* _DESCRIPTION OF THE TASK_
Copy the listing below line for line, starting at its first line and ending with the line that has "4))) ++ [crc32 b]⟩" in it. Add nothing.

* _PROVIDED RECORDS_
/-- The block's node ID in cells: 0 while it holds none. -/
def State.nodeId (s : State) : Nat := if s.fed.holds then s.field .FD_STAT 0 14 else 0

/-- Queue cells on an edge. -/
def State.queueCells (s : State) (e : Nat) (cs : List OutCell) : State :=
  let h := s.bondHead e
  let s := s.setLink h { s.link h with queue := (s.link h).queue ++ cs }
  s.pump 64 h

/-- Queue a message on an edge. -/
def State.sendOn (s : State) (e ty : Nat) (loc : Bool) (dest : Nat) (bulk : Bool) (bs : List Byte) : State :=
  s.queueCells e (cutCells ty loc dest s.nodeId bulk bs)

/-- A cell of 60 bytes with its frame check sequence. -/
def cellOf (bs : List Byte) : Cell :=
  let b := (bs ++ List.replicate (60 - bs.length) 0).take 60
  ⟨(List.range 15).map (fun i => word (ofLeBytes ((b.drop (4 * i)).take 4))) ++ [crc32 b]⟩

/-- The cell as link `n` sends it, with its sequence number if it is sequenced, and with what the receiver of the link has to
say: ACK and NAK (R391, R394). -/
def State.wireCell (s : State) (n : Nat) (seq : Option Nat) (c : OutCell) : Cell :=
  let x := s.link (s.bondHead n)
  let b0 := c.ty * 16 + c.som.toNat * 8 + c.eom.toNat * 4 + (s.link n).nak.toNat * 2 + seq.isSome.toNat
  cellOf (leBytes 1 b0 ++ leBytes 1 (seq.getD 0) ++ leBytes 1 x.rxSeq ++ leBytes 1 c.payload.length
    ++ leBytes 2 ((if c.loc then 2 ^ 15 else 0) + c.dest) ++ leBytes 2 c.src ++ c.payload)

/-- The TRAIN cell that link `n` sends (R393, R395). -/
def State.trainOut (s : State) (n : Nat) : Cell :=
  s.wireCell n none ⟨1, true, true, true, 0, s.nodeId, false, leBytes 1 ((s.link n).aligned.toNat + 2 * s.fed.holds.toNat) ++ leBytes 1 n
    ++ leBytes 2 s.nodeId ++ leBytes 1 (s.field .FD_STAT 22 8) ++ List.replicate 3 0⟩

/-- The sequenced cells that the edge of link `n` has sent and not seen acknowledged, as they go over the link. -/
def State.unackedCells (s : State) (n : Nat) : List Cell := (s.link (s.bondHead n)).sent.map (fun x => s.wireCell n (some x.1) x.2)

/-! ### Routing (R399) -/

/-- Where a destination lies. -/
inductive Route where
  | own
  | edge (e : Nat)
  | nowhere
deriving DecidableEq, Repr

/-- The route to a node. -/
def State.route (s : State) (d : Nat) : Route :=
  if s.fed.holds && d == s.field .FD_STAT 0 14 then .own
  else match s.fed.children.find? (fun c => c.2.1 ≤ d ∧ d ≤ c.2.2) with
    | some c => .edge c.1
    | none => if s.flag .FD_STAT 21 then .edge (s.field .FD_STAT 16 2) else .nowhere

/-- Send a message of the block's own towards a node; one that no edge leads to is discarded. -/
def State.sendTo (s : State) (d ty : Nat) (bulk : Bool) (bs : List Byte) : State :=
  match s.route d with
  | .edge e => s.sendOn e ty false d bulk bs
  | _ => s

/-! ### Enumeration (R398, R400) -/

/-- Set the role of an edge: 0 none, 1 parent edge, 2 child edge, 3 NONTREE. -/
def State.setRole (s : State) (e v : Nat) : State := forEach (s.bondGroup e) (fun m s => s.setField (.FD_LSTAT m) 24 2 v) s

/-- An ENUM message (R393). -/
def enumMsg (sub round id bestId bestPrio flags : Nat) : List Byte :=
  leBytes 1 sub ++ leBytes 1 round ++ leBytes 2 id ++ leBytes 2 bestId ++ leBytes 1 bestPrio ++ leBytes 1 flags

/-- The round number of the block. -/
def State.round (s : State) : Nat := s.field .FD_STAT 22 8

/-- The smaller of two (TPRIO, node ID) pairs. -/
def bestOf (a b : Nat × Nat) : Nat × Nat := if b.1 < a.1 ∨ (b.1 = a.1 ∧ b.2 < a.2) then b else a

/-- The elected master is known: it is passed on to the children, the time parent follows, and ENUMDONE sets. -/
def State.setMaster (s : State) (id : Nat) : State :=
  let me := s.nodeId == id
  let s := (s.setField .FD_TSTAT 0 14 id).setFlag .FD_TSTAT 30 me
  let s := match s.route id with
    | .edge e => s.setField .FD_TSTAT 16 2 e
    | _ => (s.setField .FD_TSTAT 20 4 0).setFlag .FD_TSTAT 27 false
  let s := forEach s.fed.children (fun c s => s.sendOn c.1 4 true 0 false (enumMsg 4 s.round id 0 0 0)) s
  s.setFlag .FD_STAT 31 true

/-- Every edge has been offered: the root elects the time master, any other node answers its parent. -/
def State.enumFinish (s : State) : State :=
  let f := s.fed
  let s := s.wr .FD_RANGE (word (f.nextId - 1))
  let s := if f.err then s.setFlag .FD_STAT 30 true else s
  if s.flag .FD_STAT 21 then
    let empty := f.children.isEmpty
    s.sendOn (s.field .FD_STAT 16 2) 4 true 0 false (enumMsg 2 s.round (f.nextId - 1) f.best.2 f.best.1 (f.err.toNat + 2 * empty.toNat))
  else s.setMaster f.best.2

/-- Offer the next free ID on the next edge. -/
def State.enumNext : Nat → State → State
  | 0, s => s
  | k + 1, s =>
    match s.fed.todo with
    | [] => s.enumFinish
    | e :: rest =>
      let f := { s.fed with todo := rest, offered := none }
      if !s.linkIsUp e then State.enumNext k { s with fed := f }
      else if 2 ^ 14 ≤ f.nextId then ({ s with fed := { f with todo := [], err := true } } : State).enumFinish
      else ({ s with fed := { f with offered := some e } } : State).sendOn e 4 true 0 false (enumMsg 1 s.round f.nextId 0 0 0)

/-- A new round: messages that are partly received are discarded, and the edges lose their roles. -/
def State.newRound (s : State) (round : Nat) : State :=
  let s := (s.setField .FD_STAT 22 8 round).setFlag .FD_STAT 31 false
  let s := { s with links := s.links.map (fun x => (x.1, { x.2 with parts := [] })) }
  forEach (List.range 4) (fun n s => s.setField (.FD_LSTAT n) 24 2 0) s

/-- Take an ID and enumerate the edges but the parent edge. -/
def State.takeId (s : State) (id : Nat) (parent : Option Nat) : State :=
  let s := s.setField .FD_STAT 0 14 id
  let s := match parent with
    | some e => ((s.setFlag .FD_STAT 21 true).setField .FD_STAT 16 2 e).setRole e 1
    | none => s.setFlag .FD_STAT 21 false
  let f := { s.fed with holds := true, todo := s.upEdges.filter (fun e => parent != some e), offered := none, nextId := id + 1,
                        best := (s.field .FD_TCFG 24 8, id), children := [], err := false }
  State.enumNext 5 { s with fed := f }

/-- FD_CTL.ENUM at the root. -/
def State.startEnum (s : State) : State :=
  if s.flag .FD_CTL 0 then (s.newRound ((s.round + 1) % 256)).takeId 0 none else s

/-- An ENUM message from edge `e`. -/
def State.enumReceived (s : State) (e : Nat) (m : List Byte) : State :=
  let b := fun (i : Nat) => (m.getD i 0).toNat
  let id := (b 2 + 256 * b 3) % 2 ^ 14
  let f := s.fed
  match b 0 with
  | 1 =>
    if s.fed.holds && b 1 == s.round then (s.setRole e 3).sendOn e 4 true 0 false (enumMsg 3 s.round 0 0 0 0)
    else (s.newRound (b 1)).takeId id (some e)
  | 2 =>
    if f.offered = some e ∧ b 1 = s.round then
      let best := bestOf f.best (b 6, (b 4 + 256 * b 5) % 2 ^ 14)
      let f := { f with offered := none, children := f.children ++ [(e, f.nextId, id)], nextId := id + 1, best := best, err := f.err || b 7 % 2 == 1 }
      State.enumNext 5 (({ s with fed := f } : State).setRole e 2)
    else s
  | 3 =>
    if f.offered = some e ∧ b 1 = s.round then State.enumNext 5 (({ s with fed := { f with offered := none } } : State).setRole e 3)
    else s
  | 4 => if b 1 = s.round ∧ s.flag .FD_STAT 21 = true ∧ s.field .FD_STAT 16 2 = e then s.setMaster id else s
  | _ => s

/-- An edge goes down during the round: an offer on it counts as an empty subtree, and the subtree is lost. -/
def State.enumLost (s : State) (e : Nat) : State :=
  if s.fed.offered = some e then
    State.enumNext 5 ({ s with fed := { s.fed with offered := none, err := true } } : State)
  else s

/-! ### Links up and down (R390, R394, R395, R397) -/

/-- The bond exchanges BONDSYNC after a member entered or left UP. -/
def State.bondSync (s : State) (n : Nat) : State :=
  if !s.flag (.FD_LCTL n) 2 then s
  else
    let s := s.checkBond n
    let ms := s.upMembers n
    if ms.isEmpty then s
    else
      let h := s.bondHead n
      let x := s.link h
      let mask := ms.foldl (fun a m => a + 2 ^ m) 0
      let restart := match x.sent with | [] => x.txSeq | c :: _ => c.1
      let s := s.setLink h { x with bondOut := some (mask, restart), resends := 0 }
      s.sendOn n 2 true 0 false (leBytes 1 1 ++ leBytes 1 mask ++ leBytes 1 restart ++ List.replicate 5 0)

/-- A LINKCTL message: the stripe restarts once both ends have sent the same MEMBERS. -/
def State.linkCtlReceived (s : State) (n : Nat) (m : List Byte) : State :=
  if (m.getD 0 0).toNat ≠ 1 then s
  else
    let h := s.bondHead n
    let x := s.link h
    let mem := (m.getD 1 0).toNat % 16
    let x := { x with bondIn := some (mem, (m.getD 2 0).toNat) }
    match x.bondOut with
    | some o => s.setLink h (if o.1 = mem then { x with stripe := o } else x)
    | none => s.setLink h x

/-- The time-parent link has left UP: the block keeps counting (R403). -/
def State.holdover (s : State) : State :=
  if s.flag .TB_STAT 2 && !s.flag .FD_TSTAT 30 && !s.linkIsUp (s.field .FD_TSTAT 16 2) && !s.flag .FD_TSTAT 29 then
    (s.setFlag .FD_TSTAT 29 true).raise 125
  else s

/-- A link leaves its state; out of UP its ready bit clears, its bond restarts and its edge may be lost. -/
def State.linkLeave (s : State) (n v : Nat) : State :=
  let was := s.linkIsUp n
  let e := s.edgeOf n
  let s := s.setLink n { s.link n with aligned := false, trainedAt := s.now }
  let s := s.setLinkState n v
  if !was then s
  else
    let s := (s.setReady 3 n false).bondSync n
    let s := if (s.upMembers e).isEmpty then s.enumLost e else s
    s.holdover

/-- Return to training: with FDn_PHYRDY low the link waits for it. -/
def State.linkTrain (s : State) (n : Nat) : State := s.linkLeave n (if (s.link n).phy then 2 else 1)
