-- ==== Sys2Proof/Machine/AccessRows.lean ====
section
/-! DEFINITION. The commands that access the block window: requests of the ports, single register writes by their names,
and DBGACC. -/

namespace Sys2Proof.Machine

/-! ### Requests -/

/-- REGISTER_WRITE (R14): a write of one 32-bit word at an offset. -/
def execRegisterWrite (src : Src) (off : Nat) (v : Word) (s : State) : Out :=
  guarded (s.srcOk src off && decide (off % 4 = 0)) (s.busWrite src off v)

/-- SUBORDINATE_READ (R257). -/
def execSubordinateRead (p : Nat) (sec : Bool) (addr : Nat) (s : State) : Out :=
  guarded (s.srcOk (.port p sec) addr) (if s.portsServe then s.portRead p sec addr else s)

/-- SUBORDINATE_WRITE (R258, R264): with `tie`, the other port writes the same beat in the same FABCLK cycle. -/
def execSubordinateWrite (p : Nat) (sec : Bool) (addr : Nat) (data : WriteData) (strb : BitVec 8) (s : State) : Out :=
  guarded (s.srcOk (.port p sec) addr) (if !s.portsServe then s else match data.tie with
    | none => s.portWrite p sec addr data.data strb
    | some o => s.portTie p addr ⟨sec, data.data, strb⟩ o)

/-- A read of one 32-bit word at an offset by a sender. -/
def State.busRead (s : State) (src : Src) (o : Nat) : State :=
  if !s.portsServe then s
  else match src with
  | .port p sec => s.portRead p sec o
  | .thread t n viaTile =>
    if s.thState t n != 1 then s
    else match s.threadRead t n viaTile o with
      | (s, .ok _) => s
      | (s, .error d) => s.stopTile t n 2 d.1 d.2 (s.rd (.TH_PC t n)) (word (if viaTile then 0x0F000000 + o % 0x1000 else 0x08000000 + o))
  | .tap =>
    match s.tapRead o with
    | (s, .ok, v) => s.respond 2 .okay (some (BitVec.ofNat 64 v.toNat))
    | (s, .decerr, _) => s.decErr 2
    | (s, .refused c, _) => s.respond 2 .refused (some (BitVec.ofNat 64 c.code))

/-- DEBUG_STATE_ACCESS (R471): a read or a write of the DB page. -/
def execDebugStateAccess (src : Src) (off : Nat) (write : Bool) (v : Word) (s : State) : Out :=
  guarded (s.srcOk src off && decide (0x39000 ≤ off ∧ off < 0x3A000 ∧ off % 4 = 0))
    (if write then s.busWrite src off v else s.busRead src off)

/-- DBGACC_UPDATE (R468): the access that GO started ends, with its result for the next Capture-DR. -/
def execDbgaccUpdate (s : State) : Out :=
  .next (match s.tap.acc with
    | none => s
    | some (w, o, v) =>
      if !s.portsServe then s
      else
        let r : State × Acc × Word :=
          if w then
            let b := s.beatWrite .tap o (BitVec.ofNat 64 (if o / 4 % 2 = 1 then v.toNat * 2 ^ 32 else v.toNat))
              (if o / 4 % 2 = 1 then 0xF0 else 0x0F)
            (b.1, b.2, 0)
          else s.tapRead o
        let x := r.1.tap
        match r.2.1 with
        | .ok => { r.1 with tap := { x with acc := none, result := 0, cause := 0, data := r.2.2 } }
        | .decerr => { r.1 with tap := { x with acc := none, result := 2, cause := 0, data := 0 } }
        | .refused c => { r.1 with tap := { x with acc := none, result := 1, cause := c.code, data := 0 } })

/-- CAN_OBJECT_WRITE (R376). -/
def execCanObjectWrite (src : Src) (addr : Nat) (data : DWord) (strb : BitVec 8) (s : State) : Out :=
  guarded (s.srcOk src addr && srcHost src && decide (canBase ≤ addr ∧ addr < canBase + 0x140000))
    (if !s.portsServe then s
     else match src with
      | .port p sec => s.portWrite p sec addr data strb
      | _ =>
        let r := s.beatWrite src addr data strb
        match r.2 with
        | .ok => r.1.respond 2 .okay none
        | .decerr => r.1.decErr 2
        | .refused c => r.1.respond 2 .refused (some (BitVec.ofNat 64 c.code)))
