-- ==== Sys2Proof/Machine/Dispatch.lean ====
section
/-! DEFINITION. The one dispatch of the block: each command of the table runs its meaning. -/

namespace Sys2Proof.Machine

* _REPLY TO THE TASK_
/-- The block's node ID in cells: 0 while it holds none. -/
def State.nodeId (s : State) : Nat := if s.fed.holds then s.field .FD_STAT 0 14 else 0

/-- Queue cells on an edge. -/
def State.queueCells (s : State) (e : Nat) (cs : List OutCell) : State :=
  let h := s.bondHead e
  let s := s.setLink h { s.link h with queue := (s.link h).queue ++ cs }
  s.pump 64 h

/-- Queue a message on an edge. -/
def State.sendOn (s : State) (e ty : Nat) (loc : Bool) (dest : Nat) (bulk : Bool) (bs : List Byte) : State :=
  s.queueCells e (cutCells ty loc dest s.nodeId bulk bs)

/-- A cell of 60 bytes with its frame check sequence. -/
def cellOf (bs : List Byte) : Cell :=
  let b := (bs ++ List.replicate (60 - bs.length) 0).take 60
  ⟨(List.range 15).map (fun i => word (ofLeBytes ((b.drop (4 * i)).take 4))) ++ [crc32 b]⟩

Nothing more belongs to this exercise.